Страх высылки витает над замерзшими водами.

Даже мама припрятала веревки на случай, если придется вязать барахло. В репродукторе, купленном из последних денег неделю назад, поют о Сталине мудром. Вот уже несколько месяцев ребе Пустильник учит меня древнееврейскому, чтобы я мог в день поминовения читать молитву по отцу. В синагоге кашляют, скрипят скамейками, бубнят молитву старые евреи, повторяю за ними слова, мгновенно соединяющие с иным миром, таящимся на высотах: "Итгадал, вэиткадаш шмэ раба…"

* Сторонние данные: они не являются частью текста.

/-- A target in its block (09 Table 9-10). -/
def BTgt.tgt (kind : BlockKind) : BTgt → Option Tgt
  | .slot k c =>
    if k ≤ 63 then
      let n := BitVec.ofNat 6 k
      match c with
      | 'l' => some (.opL n)
      | 'r' => some (.opR n)
      | 'x' => some (.opX n)
      | 'p' => some (.pred n)
      | _ => none
    else none
  | .reg c n =>
    match c, kind with
    | 'g', .control => if n < 64 then some (.reg (BitVec.ofNat 6 n)) else none
    | 'n', .node => if n < 16 then some (.reg (BitVec.ofNat 6 n)) else none
    | 'v', .node => if n < 8 then some (.reg (BitVec.ofNat 6 (16 + n))) else none
    | 'p', .node => if n < 64 then some (.port (BitVec.ofNat 6 n)) else none
    | 'p', .rule => if n < 64 then some (.port (BitVec.ofNat 6 n)) else none
    | _, _ => none

/-- Two targets at most. -/
def SlotLine.two (l : SlotLine) (pl : BPlace) : Option (Tgt × Tgt) := do
  match ← l.tgts.mapM (BTgt.tgt pl.kind) with
  | [] => return (.none, .none)
  | [t] => return (t, .none)
  | [t, u] => return (t, u)
  | _ => none

/-- One target at most. -/
def SlotLine.one (l : SlotLine) (pl : BPlace) : Option Tgt := do
  match ← l.two pl with
  | (t, .none) => return t
  | _ => none

/-- No target. -/
def SlotLine.zero (l : SlotLine) : Option PUnit := guard l.tgts.isEmpty

/-- No operand is written. -/
def SlotLine.bare (l : SlotLine) : Option PUnit := guard l.ops.isEmpty

/-- An instruction that cannot be predicated (09 R135). -/
def SlotLine.always (l : SlotLine) : Option PUnit := guard (l.pm == .always)

/-- The value of an immediate: an integer, which may be negative, or a name of `.equ`; a time never stands there (29 R412). -/
def immediate (pl : BPlace) : List BOpnd → Option Int
  | [.expr (.const v _)] => some v
  | [.expr (.name s)] => (pl.env.names.find? fun e => e.1 == s).map Prod.snd
  | [.signed true v] => some (-(v : Int))
  | _ => none

/-- An immediate within its bounds, in a field of n bits (10 R174). -/
def SlotLine.imm (l : SlotLine) (pl : BPlace) (n : Nat) (lo hi : Int) : Option (BitVec n) := do
  let v ← immediate pl l.ops
  guard (lo ≤ v && v ≤ hi)
  return BitVec.ofInt n v

/-- An offset in bytes. -/
def BOpnd.offset? : BOpnd → Option Int
  | .signed neg v => some (if neg then -(v : Int) else v)
  | _ => none

/-- An offset over its scale, in a signed field of n bits (11; 11 Table 11-1). -/
def scaledOffset (n k : Nat) (v : Int) : Option (BitVec n) := do
  guard (v % k == 0 && -(2 ^ (n - 1) : Int) ≤ v / k && v / k < 2 ^ (n - 1))
  return BitVec.ofInt n (v / k)

/-- An LSID and an offset over its scale (11). -/
def SlotLine.access (l : SlotLine) (n k : Nat) : Option (BitVec 4 × BitVec n) := do
  match l.ops with
  | [.reg 'm' i, o] =>
    guard (i < 16)
    return (BitVec.ofNat 4 i, ← scaledOffset n k (← o.offset?))
  | _ => none
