-- ==== Sys2Proof/Machine/BexasGraph.lean ====
section
/-! DEFINITION. BexasGraph: what bexas builds from the graphs of a file: the places of nodes, their depths, the circuits and
routes, the locations and the path-summary table (29 R418, R426; 28 R410; 20 R292 to R296; 22 R330; 08 R116 to R126). -/

namespace Sys2Proof.Machine

/-! ## Places (28 R410; 29 R426) -/

/-- The PEs or the AG node of a place, in ascending order. -/
def BPos.keys : BPos → List Nat
  | .pe d x y => [peOf d x y]
  | .rect d x0 y0 x1 y1 =>
    (List.range (y1 - y0 + 1)).flatMap fun j => (List.range (x1 - x0 + 1)).map fun i => peOf d (x0 + i) (y0 + j)
  | .ag d e i => [agBase + 64 * d + 16 * e + i]

/-- The names that hold inside a graph: those of the file, of its planes and of its endpoints. -/
def BEnv.inGraph (env : BEnv) (g : BGraph) : BEnv := { env with names := g.names ++ env.names }

/-- The instructions of a node; a block that breaks a rule has none, and is refused when it is written. -/
def BNode.instrs (env : BEnv) (n : BNode) : List Instr := ((n.block.words env 0).map fun ws => instrsOf (ws.drop 1)).getD []

/-- A node where it stands: its graph, its copies and its instructions. -/
structure Placed where
  graph : Nat
  node  : BNode
  keys  : List Nat
  is    : List Instr
  deriving DecidableEq, Repr

/-- Every node of the graphs of a file. -/
def placedNodes (env : BEnv) (gs : List BGraph) : List Placed :=
  gs.zipIdx.flatMap fun g => g.1.nodes.map fun n => ⟨g.2, n, n.pos.keys, n.instrs (env.inGraph g.1)⟩

/-- The queues that the CALLQs of a node name (22 R330). -/
def Placed.calls (p : Placed) : List Queue :=
  (p.is.filterMap fun i => match i with
    | .callq _ q _ => some q
    | _ => none).eraseDups

/-- The nodes of a graph that call a queue, by their numbers. -/
def callersOf (ps : List Placed) (g : Nat) (q : Queue) : List Nat :=
  (ps.zipIdx.filter fun p => p.1.graph == g && p.1.calls.contains q).map Prod.snd

/-- The node of a name: its number among the nodes. -/
def nodeAt (ps : List Placed) (s : String) : Option Nat := ps.findIdx? fun p => p.node.block.name == s

/-- A node of a graph by its name. -/
def nodeIn (ps : List Placed) (g : Nat) (s : String) : Option Nat := do
  let i ← nodeAt ps s
  guard (ps[i]?.any fun p => p.graph == g)
  return i

/-- The first copy of a node. -/
def firstKey (ps : List Placed) (i : Nat) : Nat := ((ps[i]?.map Placed.keys).getD []).headD 0

/-- The rectangle of a graph: the whole bays that hold every node, or the region that the directive gives, extended up and to
the right of the origin (29 R426); none where the nodes stand on several dies, or the region does not cover them. -/
def graphRect (g : BGraph) : Option Rect := do
  let ks := (g.nodes.flatMap fun n => n.pos.keys).map hostPe
  let k ← ks.head?
  guard (ks.all fun x => peDie x == peDie k)
  let bx := ks.map fun x => peX x / 8
  let by_ := ks.map fun x => peY x / 8
  let x0 := bx.foldl min 7
  let y0 := by_.foldl min 7
  let w := bx.foldl max 0 - x0 + 1
  let h := by_.foldl max 0 - y0 + 1
  let (w', h') := g.region.getD (w, h)
  guard (w ≤ w' && h ≤ h' && x0 + w' ≤ 8 && y0 + h' ≤ 8)
  return ⟨peDie k, 8 * x0, 8 * y0, 8 * w', 8 * h'⟩

/-- SYS_REGION of a rectangle (17 Table 17-2). -/
def Rect.word (r : Rect) : W64 :=
  packFields 64 [(14, 2, r.d), (11, 3, r.x0 / 8), (8, 3, r.y0 / 8), (5, 3, r.w / 8 - 1), (2, 3, r.h / 8 - 1)]

/-- The bay at the lower left of a rectangle. -/
def Rect.bay (r : Rect) : Nat := bayOf r.home

/-! ## Edges between nodes -/

/-- The action code of an edge; none is 00 (20 R293). -/
def BEdge.action (e : BEdge) : Nat := e.act.getD 0

/-- The branches of each output port: the source node, the port, its action, and the node and port that each `.edge` names. The
second and each later branch of a port carries `fan`, and all have one action (29 R417, R418). -/
structure PortEdges where
  node  : Nat
  port  : Nat
  act   : Nat
  edges : List BEdge
  deriving DecidableEq, Repr

/-- The edges of a graph from each output port, in the order of nodes and ports. -/
def portEdges (ps : List Placed) (gi : Nat) (g : BGraph) : Option (List PortEdges) :=
  let froms := (g.edges.filterMap fun e => match e.from_ with
    | .port a p => some (a, p)
    | .queue _ => none).eraseDups
  froms.mapM fun f => do
    let es := g.edges.filter fun e => e.from_ == .port f.1 f.2
    let act := (es.map BEdge.action).headD 0
    guard ((es.all fun e => e.action == act) && (es.drop 1).all BEdge.fan)
    return ⟨← nodeIn ps gi f.1, f.2, act, es⟩

/-- The return circuits of a graph: the queue, the node and the port. -/
def returnEdges (ps : List Placed) (gi : Nat) (g : BGraph) : Option (List (Queue × Nat × Nat)) :=
  (g.edges.filterMap fun e => match e.from_ with
    | .queue q => some (q, e)
    | .port _ _ => none).mapM fun x => do return (x.1, ← nodeIn ps gi x.2.node, x.2.port)

/-! ## Depths (20 R292, R293; 29 R418) -/

/-- An edge between nodes as the depths see it: the source, the action and the destination. -/
abbrev DepthEdge := Nat × Nat × Nat

/-- The edges of a file for the depths. A return circuit carries its callers' times unchanged (22 R330). -/
def depthEdges (ps : List Placed) (outs : List PortEdges) (rets : List (Nat × Queue × Nat × Nat)) : Option (List DepthEdge) := do
  let a ← outs.mapM fun o => o.edges.mapM fun e => do return (o.node, o.act, ← nodeAt ps e.node)
  let b := rets.flatMap fun r => (callersOf ps r.1 r.2.1).map fun i => (i, 0, r.2.2.1)
  return a.flatten ++ b

/-- Depths pass along the edges from the nodes where they are known; the first argument bounds the rounds. -/
def spreadDepths : Nat → List DepthEdge → Map Nat → Map Nat
  | 0, _, m => m
  | n + 1, es, m =>
    spreadDepths n es (es.foldl (fun (m : Map Nat) e =>
      match m.find e.1, m.find e.2.2 with
      | some d, none => match actDepth e.2.1 d with
        | some d' => Map.set m e.2.2 d'
        | none => m
      | _, _ => m) m)

/-- The depth of every node: that of its sources along the edge actions; a node that no source reaches has depth 0. None where
two paths give one node different depths, or an action stands at a depth outside its row (20 R293; 29 R418). Log entry 108
(DESIGN CHOICE). -/
def nodeDepths (n : Nat) (srcs : List (Nat × Nat)) (es : List DepthEdge) : Option (Map Nat) := do
  let m := spreadDepths n es (srcs.foldl (fun (m : Map Nat) e => Map.set m e.1 e.2) [])
  let loose := (List.range n).filter fun i => (m.find i).isNone && !es.any fun e => e.2.2 == i
  let m := spreadDepths n es (loose.foldl (fun (m : Map Nat) i => Map.set m i 0) m)
  let m := (List.range n).foldl (fun (m : Map Nat) i => if (m.find i).isNone then Map.set m i 0 else m) m
  guard (es.all fun e => actDepth e.2.1 (Map.get 0 m e.1) == some (Map.get 0 m e.2.2))
  guard (srcs.all fun e => Map.get 0 m e.1 == e.2)
  return m

/-! ## Locations (29 R418; 28 R410) -/

/-- What a location stands for. The copies of a node share theirs. -/
inductive LocKey where
  | source (node : Nat)
  | control (graph : Nat)
  | input (node port : Nat)
  | queue (graph : Nat) (q : Queue)
  | hold (graph : Nat) (q : Queue)
  | frontier (node port : Nat)
  deriving DecidableEq, Repr

/-- A value put into a list in ascending order of a number, before those of the same number. -/
def insertBy {α : Type} (f : α → Nat) (x : α) : List α → List α
  | [] => [x]
  | y :: ys => if f x ≤ f y then x :: y :: ys else y :: insertBy f x ys

/-- A list put in ascending order of a number. -/
def sortedBy {α : Type} (f : α → Nat) (l : List α) : List α := l.foldr (insertBy f) []

/-- What the locations of a file are numbered from. -/
structure LocInputs where
  ps      : List Placed
  sources : List Nat
  /-- graphs with a control location and the lower-left bay of each -/
  ctls    : List (Nat × Nat)
  /-- the input ports that end a circuit, and port 63 where a node reads it -/
  inputs  : List (Nat × Nat)
  rets    : List (Nat × Queue × Nat × Nat)
  /-- the queues that the CALLQs of each graph name, with its die -/
  queues  : List (Nat × Nat × Queue)
  fronts  : List (Nat × Nat)

/-- The locations in the order of their numbers (29 R418). -/
def locationList (x : LocInputs) : List LocKey :=
  let place := fun (e : Nat × Nat) => 64 * firstKey x.ps e.1 + e.2
  let ret := fun (e : Nat × Nat) => (x.rets.find? fun r => r.2.2 == e).map fun r => (r.1, r.2.1)
  let srcs := (sortedBy (firstKey x.ps) x.sources).map LocKey.source
  let ctls := (sortedBy Prod.snd x.ctls).map fun e => LocKey.control e.1
  let ins := (sortedBy place x.inputs).flatMap fun e => match ret e with
    | some (g, q) => [LocKey.queue g q, LocKey.hold g q, LocKey.input e.1 e.2]
    | none => [LocKey.input e.1 e.2]
  let qs := (sortedBy (fun (e : Nat × Nat × Queue) => 8 * e.2.1 + queueCode e.2.2) x.queues).flatMap fun e =>
    [LocKey.queue e.1 e.2.2, LocKey.hold e.1 e.2.2]
  let fs := (sortedBy place x.fronts).map fun e => LocKey.frontier e.1 e.2
  (srcs ++ ctls ++ ins ++ qs ++ fs).eraseDups

/-- The number of a location. -/
def locNumber (ls : List LocKey) (k : LocKey) : Option Nat := ls.findIdx? (· == k)

/-! ## Path summaries (20 R295, R296; 22 R330) -/

/-- A step between two locations, and the counter that a next action on it advances: 0 for none. -/
abbrev PathStep := Nat × Nat × Nat

/-- The least counts of next actions to each location: over the paths that have met a location of the depth in question, and
over those that have not. -/
abbrev PathCounts := List (Option Nat × Option Nat)

/-- The smaller of two counts. -/
def minOpt : Option Nat → Option Nat → Option Nat
  | some a, some b => some (min a b)
  | some a, none => some a
  | none, b => b

/-- One step for paths whose least depth is m: locations of a smaller depth are not entered. -/
def relaxStep (m : Nat) (depth : Nat → Nat) (d : PathCounts) (e : PathStep) : PathCounts :=
  let (u, t) := d.getD e.1 (none, none)
  let w := if e.2.2 = m && m ≠ 0 then 1 else 0
  if depth e.2.1 < m then d
  else
    d.modify e.2.1 fun x =>
      if depth e.2.1 = m then (x.1, minOpt x.2 (minOpt (t.map (· + w)) (u.map (· + w))))
      else (minOpt x.1 (u.map (· + w)), minOpt x.2 (t.map (· + w)))

/-- The least counts from a location over the paths whose least depth is m. -/
def pathCounts (m n : Nat) (depth : Nat → Nat) (es : List PathStep) (a : Nat) : PathCounts :=
  let start : PathCounts := (List.range n).map fun i =>
    if i = a && m ≤ depth a then (if depth a = m then (none, some 0) else (some 0, none)) else (none, none)
  (List.range (2 * n)).foldl (fun d _ => es.foldl (relaxStep m depth) d) start

/-- The entry for a pair of locations (20 R296): the least M over the paths, and the least DELTA among those with that M, or
0 where some path has a greater M. -/
def summaryEntry (n : Nat) (depth : Nat → Nat) (es : List PathStep) (a b : Nat) : BitVec 32 :=
  if a = b then packFields 32 [(31, 1, 1), (28, 3, depth a)]
  else
    match (List.range 5).filterMap fun m => ((pathCounts m n depth es a).getD b (none, none)).2.map fun c => (m, c) with
    | [] => 0
    | (m, c) :: more => packFields 32 [(31, 1, 1), (28, 3, m), (17, 11, if more.isEmpty && m ≠ 0 then min c 2047 else 0)]

/-- The path-summary table: N and its N × N entries (20 R295). -/
def summaryTable (n : Nat) (depth : Nat → Nat) (es : List PathStep) : List Word :=
  BitVec.ofNat 32 n :: (List.range n).flatMap fun a => (List.range n).map fun b => summaryEntry n depth es a b

/-! ## Routes (08 R117 to R126) -/

/-- The steps between two PEs of a die: along x, then along y. -/
def xySteps (a b : Nat) : List (Nat × Nat) :=
  let (d, ax, ay, bx, by_) := (peDie a, peX a, peY a, peX b, peY b)
  let xs := if ax ≤ bx then (List.range (bx - ax)).map fun i => (peOf d (ax + i) ay, 1)
    else (List.range (ax - bx)).map fun i => (peOf d (ax - i) ay, 3)
  let ys := if ay ≤ by_ then (List.range (by_ - ay)).map fun i => (peOf d bx (ay + i), 0)
    else (List.range (ay - by_)).map fun i => (peOf d bx (ay - i), 2)
  xs ++ ys

/-- The steps of a route between two boxes of a die; an AG node's box joins the box of its host. Log entry 108 (DESIGN CHOICE). -/
def routeSteps (a b : Nat) : List (Nat × Nat) :=
  (if agBase ≤ a then [(a, (agSide (a - agBase) + 2) % 4)] else []) ++ xySteps (hostPe a) (hostPe b) ++
  (if agBase ≤ b then [(hostPe b, agSide (b - agBase))] else [])

/-- A part of a switch entry: the box, the tag, and a side to forward to or the input port to deliver to. -/
inductive SwitchPart where
  | forward (side : Nat)
  | deliver (port : Nat)
  deriving DecidableEq, Repr

/-- The bits of a part (08 Table 8-2). -/
def SwitchPart.bits : SwitchPart → Nat
  | .forward side => 2 ^ (13 - side)
  | .deliver port => 2 ^ 14 + 16 * port

/-- The entry that some parts make; none where they deliver to two ports. -/
def switchEntry (xs : List SwitchPart) : Option (BitVec 16) :=
  let xs := xs.eraseDups
  if 1 < (xs.filter fun x => match x with
    | .deliver _ => true
    | .forward _ => false).length
  then none
  else some (BitVec.ofNat 16 (2 ^ 15 + (xs.map SwitchPart.bits).sum))

/-- The parts of a route from a box to an input port of a node. -/
def routeParts (tag a b port : Nat) : List (Nat × Nat × SwitchPart) :=
  (routeSteps a b).map (fun e => (e.1, tag, .forward e.2)) ++ [(b, tag, .deliver port)]

/-- The side over which a die borders another (01 R7): 0 above, 1 to the east, 2 below, 3 to the west. -/
def sideToward (d e : Nat) : Option Nat :=
  if d / 2 = e / 2 && d % 2 < e % 2 then some 1
  else if d / 2 = e / 2 && e % 2 < d % 2 then some 3
  else if d % 2 = e % 2 && d / 2 < e / 2 then some 0
  else if d % 2 = e % 2 && e / 2 < d / 2 then some 2
  else none

/-- The box of a rectangle's edge on a side, in the row or column of a box. -/
def edgeBox (r : Rect) (side k : Nat) : Nat :=
  match side with
  | 0 => peOf r.d (peX k) (r.y0 + r.h - 1)
  | 1 => peOf r.d (r.x0 + r.w - 1) (peY k)
  | 2 => peOf r.d (peX k) r.y0
  | _ => peOf r.d r.x0 (peY k)

/-- The sides by which a circuit leaves a die and enters another through the slices that its `via`s name. -/
def viaSides (d e : Nat) : List Nat → Option (Nat × Nat)
  | [s] => do
    guard (onSeam s d e)
    return (← sideToward d e, ← sideToward e d)
  | [s, t] => (List.range 4).findSome? fun x => do
    guard (x != d && x != e && onSeam s d x && onSeam t x e)
    return (← sideToward d x, ← sideToward e x)
  | _ => none

/-! ## Circuits -/

/-- A circuit of one copy of a node, or a return circuit: its tag, the box where it begins, the output port, and the input ports
where it ends, with the slices on the way. -/
structure Circuit where
  tag   : Nat
  graph : Nat
  key   : Nat
  port  : Option Nat
  ends  : List (Nat × Nat × Nat × List Nat)
  deriving DecidableEq, Repr

/-- The copies of the destination that a copy of the source sends to: the one copy; the copy at the same place of a rectangle
of the same size; or every copy. None otherwise, since an input port ends one circuit (08 R116). Log entry 108 (DESIGN CHOICE). -/
def copiesFor (src dst : List Nat) (i : Nat) : Option (List Nat) :=
  if dst.length = src.length then some ((dst[i]?).toList)
  else if src.length = 1 then some dst
  else none

/-- The tag of the first return circuit, as 23's launch parameters have it. Log entry 109 (DEDUCED). -/
def returnTag : Nat := 0x20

– "Да возвеличится и воссвятится великое Имя Его", в продолговатом окне, покрытом льдом, край стекла под самой аркой неожиданно чист, и в нем краешек такого голубого, такого забытого неба, что больно щемит в груди; в перерыве между молитвами старики опять кашляют, переступают ногами, тихо говорят опять же о мудром "фетере Иоселе"[2 - Фетер Иоселе (идиш): отец Иоселе. Речь о Сталине.], который, подумать только, совсем недавно, в декабре, поддержал в ООН раздел Палестины, часть евреям, часть арабам; для меня Палестина, как обратная сторона луны, слабое дуновение лермонтовской строки при перелистывании книги, мелькнувшее "веткой Палестины", песенка бабушки, очень уж приземленная для ее тонкого почти ангельского голоса: "Мы поедем в Палестину, там дадут нам десятину…", нечто палево-перламутровое, подобное Палеху, но никоим образом не вяжущееся с нежным плачем кантора, когда он выпевает слова "Бней Исраэль" и "Иерушалаим".

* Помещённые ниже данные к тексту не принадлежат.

-- ==== Sys2Proof/Tests/Slice0.lean ====
section
/-! SUPPORT. Tests of slice 0: ill-formed terms that WellFormed refuses, words written out bit by bit from the manual's encodings,
values from the manual's worked examples and tables, and a witness for the hypotheses of each obligation. -/

open Sys2Proof Sys2Proof.Machine

/-! ## Helpers: a block of one slot, with its operands, on a node of a machine that has just been reset -/

namespace Sys2Proof.Tests

/-- A slot that has received these operands. -/
def slotWith (os : List Value) : Slot := ⟨os[0]?, os[1]?, os[2]?, none, .idle⟩

/-- A live node block at time 5 with room for deliveries and stores, whose one slot has these operands. -/
def nodeBlock (os : List Value) : Frame :=
  { Frame.blank with live := true, agent := .node 0, kind := .node, header := 0x00FF0000, slots := [slotWith os], time := 5 }

/-- The machine with that block. -/
def at_ (os : List Value) : State := { State.reset with cur := nodeBlock os }

/-- The same block as a control block of region 0. -/
def ctl (os : List Value) : State :=
  { State.reset with cur := { nodeBlock os with agent := .ctl 0, kind := .control, addr := 0x4000 } }

/-- A DATA operand. -/
def d (w : W64) : Value := .data w

/-- A page capability, with R and W, of the 64 KiB page at 0x0123_0000. -/
def cap : Value := ⟨.data, false, true, (0x0000C00001231230#64).setWidth 512⟩

/-- A token at a time. -/
def tok (v : Value) (t : LTime) : Token := ⟨v, t, 0⟩

/-- The node with these tokens at ports 3 and 4, and these frontiers. -/
def ports (a b : List Token) (fr : LTime) : State :=
  (at_ []).onPe 0 fun p => { p with inports := [(3, { InPort.blank with q := a, frontier := fr }), (4, { InPort.blank with q := b, frontier := fr })] }

/-- Local page 0 is present. -/
def present (s : State) : State := s.onPe 0 fun p => { p with lpt := [(0, { p.lptAt 0 with p := true })] }

/-! ## Witnesses: the hypotheses of each statement hold together somewhere -/

theorem witness_StepRunsDecodedInstruction :
    let s := { at_ [d 1, d 2] with cur := { nodeBlock [d 1, d 2] with words := [0x20000000] } }
    s.fabricOff = false ∧ s.tick.agenda = [] ∧ s.tick.cur.dueSlot = some 0 ∧ s.tick.cur.words[0]? = some 0x20000000 ∧
      decode 0x20000000 = .ok (.add .always .none .none) ∧ (Instr.add .always .none .none).wellFormed = true :=
  ⟨rfl, rfl, by decide, rfl, rfl, rfl⟩

theorem witness_StepRunsTheAgenda :
    let s := { at_ [] with agenda := [.slot 0], cur := { nodeBlock [] with words := [0xFE000000] } }
    s.tick.agenda = .slot 0 :: [] ∧ s.tick.cur.words[0]? = some 0xFE000000 ∧
      (∀ i, decode 0xFE000000 = .ok i → i.wellFormed = false) ∧
      ({ at_ [] with agenda := [.event .powerUp] } : State).tick.agenda = .event .powerUp :: [] ∧ Instr.powerUp.encoded = false :=
  ⟨rfl, rfl, (fun _ h => nomatch (show Except.error DecodeError.illegalOpcode = Except.ok _ from h)), rfl, rfl⟩

theorem witness_DecodeAndEncodeAgree : (Instr.add .ifTrue (.reg 63) (.opX 63)).encoded = true ∧
    (Instr.add .ifTrue (.reg 63) (.opX 63)).wellFormed = true := ⟨rfl, rfl⟩

/-- Whether an outcome is a next state. -/
def isNext : Host.Outcome State Fault Refusal → Bool
  | .next _ => true
  | _ => false

theorem next_of_isNext {o : Host.Outcome State Fault Refusal} (h : isNext o = true) : ∃ t, o = .next t := by
  cases o with
  | next t => exact ⟨t, rfl⟩
  | fault f => exact absurd h (by simp [isNext])
  | refused r => exact absurd h (by simp [isNext])

theorem witness_StepKeepsMemoryCanonical : State.reset.mem.wf = true ∧ ∃ t, step State.reset = .next t :=
  ⟨by decide, next_of_isNext (by decide +kernel)⟩

theorem witness_KindsPredicatesAndWaiting :
    Claim.Ready (at_ [.ofKind .err, .ofKind .null]) .always [.ofKind .err, .ofKind .null] ∧
    nonData [.ofKind .err, .ofKind .null] = some .null ∧ nonData [d 1, .ofKind .err] = some .err ∧
    nonData [.ofKind .eos, .ofKind .eor] = some .eos ∧ nonData [.ofKind .eor, .ofKind .bound] = some .eor ∧
    nonData [.ofKind .bound, .ofKind .absent] = some .bound ∧
    ({ nodeBlock [] with slots := [{ slotWith [] with pred := some (d 0) }] }).skips .ifTrue = true ∧
    ({ nodeBlock [] with slots := [{ slotWith [] with pred := some (d 0) }] }).skips .ifFalse = false ∧
    (at_ [d 1]).cur.skips .always = false ∧ (at_ [d 1]).cur.slot.op1 = none ∧ (at_ [d 1]).cur.slot.phase = .idle := by
  and_intros <;> first | decide | rfl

Неделю назад в наше привычно-тихое шевеление, называемое жизнью в этих покосившихся комнатках с потолочными балками, с которых падают ошметки известки, внезапно и непомерно мощно ворвалась лавина речей, хоров, оркестров, стихов, постановок, и все это изливалось из такой небольшой деревянной коробочки с матерчатым экраном, все это обрушилось на меня в первый день, я не уснул до окончания передач и проснулся с их началом, но уже на второй-третий день это "В начале…"[3 - "В начале…" – первое слово первого стиха первой главы Первой книги Торы "Бэрешит…"] значительно потускнело, голоса стали привычны, как потрескивание льда на окнах, только тонкие ручейки музыки среди смерзшихся снегов и общего заледенения странно питали душу голодного мальчика, сливаясь с канторским пением и говоря о ином, высоком и солнечном мире, до которого удастся добраться, если мы переживем этот ледниковый мрак и не умрем с голода.

От похлебки идет пар. Единственное, чем бабушка и мама могут угостить меня в мой день рождения, это рассказами об этом дне. Первом. Был сильный мороз. Мгла клубилась над поверхностью заледеневших вод, говорили, Днестр местами промерз до дна; в доме, в этом самом, было натоплено, как в парной. За стенами вьюга и снег, ледяная гибель, и сквозь эту заледенелую жизнь, как жарким дыханием прогревают глазок в заиндевевшем колодце окна, тонкими ручейками, то пересекаясь, то продолжая друг друга, текут голоса мамы и бабушки, мамин более высокий, певучий в разговоре, бабушкин деловитый, на идиш, совсем иной, чем в пении, когда его щемящая душу нежность изливается с такой беззащитной доверчивостью, что слезы навертываются на глаза. Особенно потрясает наивностью и чистотой, какой-то запредельной и одновременно чересчур земной, песенка, распеваемая ею в день Отпущения грехов…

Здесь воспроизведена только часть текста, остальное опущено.